QUOTE(sgh @ May 8 2022, 05:09 PM)
It depend on each broker pricing model. Tiger moomoo has this commission followed by platform fee plus the mandatory US related fees. Zero commission fee does not mean platform fee is zero so still need to pay that part
Based on tiger shared in other forum their style was claim approach e.g you given a commission rebate card and then you will use this to apply on the trade you place. Experience shared is not all US stock can apply the rebate so mixed experience but you still need pay platform fee.
Moomoo in contrast is straight forward. Zero commission and zero platform for 1 year after which 0.99 applies for the platform fee. So assume after 1 year it is still 0.99 but moomoo is live data by default no need pay extra to get this
Syfe which I am using is all-in fee no so called commission and platform fee. First 5 free subsequent 0.99. After 3 months 2 free subsequent 1.49. Live data and fractional shares by default
IBKR Spore I just have acct no live data, convert each time pay 2. So while IBKR look to be cheapest the con I found may not suit me. I hate to tie big pile of US dollars in there if I want to save on that 2. No live data can be concern as during trading hours US price jump noticeable.
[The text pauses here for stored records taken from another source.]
-- ==== Sys2Proof/Word.lean ====
section
/-! DEFINITION. The byte, the two buffer memories' names and the line level: the plainest words of the spec. -/

namespace Sys2Proof

/-- 00_scope.md R7: a byte is 8 bits, unsigned, bit 0 least significant. -/
abbrev Byte := BitVec 8

/-- 20_memory.md R50: the block reaches two byte-addressed memories, and only these. -/
inductive Space where
  /-- `out_mem`, the output (transmit) buffer. -/
  | out
  /-- `in_mem`, the input (receive) buffer. -/
  | inp
  deriving DecidableEq, Repr

/-- 00_scope.md R9: line levels are bits, low is 0 and high is 1. -/
inductive Level where
  | low
  | high
  deriving DecidableEq, Repr

end Sys2Proof
end

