-- ==== Sys2Proof/Machine/Session.lean ====
section
/-! DEFINITION. The session family (40_session.md): INIT. -/

namespace Sys2Proof.Machine

/-- INIT (40_session.md R101): both engines to their initial state; memories, events and the fault record are not
written. -/
def execInit (s : State) : Result :=
  operate s (.next (((s.setOut { mode := .done, i := 0, mask := firstMask, len := 0 }).setInp
    { mode := .done, i := 0, mask := firstMask }).respond (boolCode true) 0))

end Sys2Proof.Machine
end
Fractional shares need to enable.
For me I want fractional shares so left Syfe and IBKR as only options. For simple needs Syfe suffice but more complicated needs IBKR better just need get used to their UI
A few things to note:
1. There is one marketing strategy well-known among all MBA students: bundling.
Bundle something that is not needed by customers and force them to buy it/them together with what they really need. You see these too often in your life. Apple and MSFT are "pioneers" in such sales strategy. Apple TV subscription bundled with iTunes subscription bundled with Apple Care bundled with ... or for enterprise customers and student/home users who use Microsoft 365, you probably just need Word, Excel, and PPT, but they will include ... [you fill in the blanks

]
Same thing with live data. The way I see it, enabling live data by default is a form of bundling. Long term investors don't really need it. Google Finance and Yahoo finance's live feeds are at least accurate up to 30 s, last I experienced. And they are free of charge (of course you pay indirectly by selling your data to them, but that is whole another story). Seriously, if you hold a stock for 10-20 years, that 30s really doesn't make you lose out unless
a. you are dealing with some very volatile stocks or
b. you only want to hold them for a few seconds (e.g., day-trading) or
b. you are dealing with stocks with very thin volumes and large bid-ask spread at any given time, or
c. you are a hedge fund who needs to make substantial alpha.
And hedge funds all leverage to increase their returns within a very short period of time. They also trade with computer algorithms, which you don't and you can never match, since they have trading desks right inside the NYSE next to the market posts (or next to Citadel's servers in Chicago), their latency truimph your laptop connected from Singapore or Malaysia. NYSE orders' timestamp goes down to the nanosecond last year.
2. In behaviourial finance, researchers found that investors tend to segregate money which are the same on paper as if they belong to different things in their mind. This is what the brokers are playing you with. So they invented terms like "platform fee", "commissions", "all-in fee". You brain thinks they are kind of different, but they are all just fees. They are expenses you need to pay up upfront. Period. The system is designed to confuse you, the customer; to make it difficult for you to compare across the platforms and choose the one with the lowest expense for your trading needs. In academic terms, we say they are trying to make the market information asymmetric.
3. Beware of fractional shares limitations. They have no voting rights, ineligible for subscrption to rights issuances (if any) and other corporate action matters and cannot be transferred from out of IB, if needed.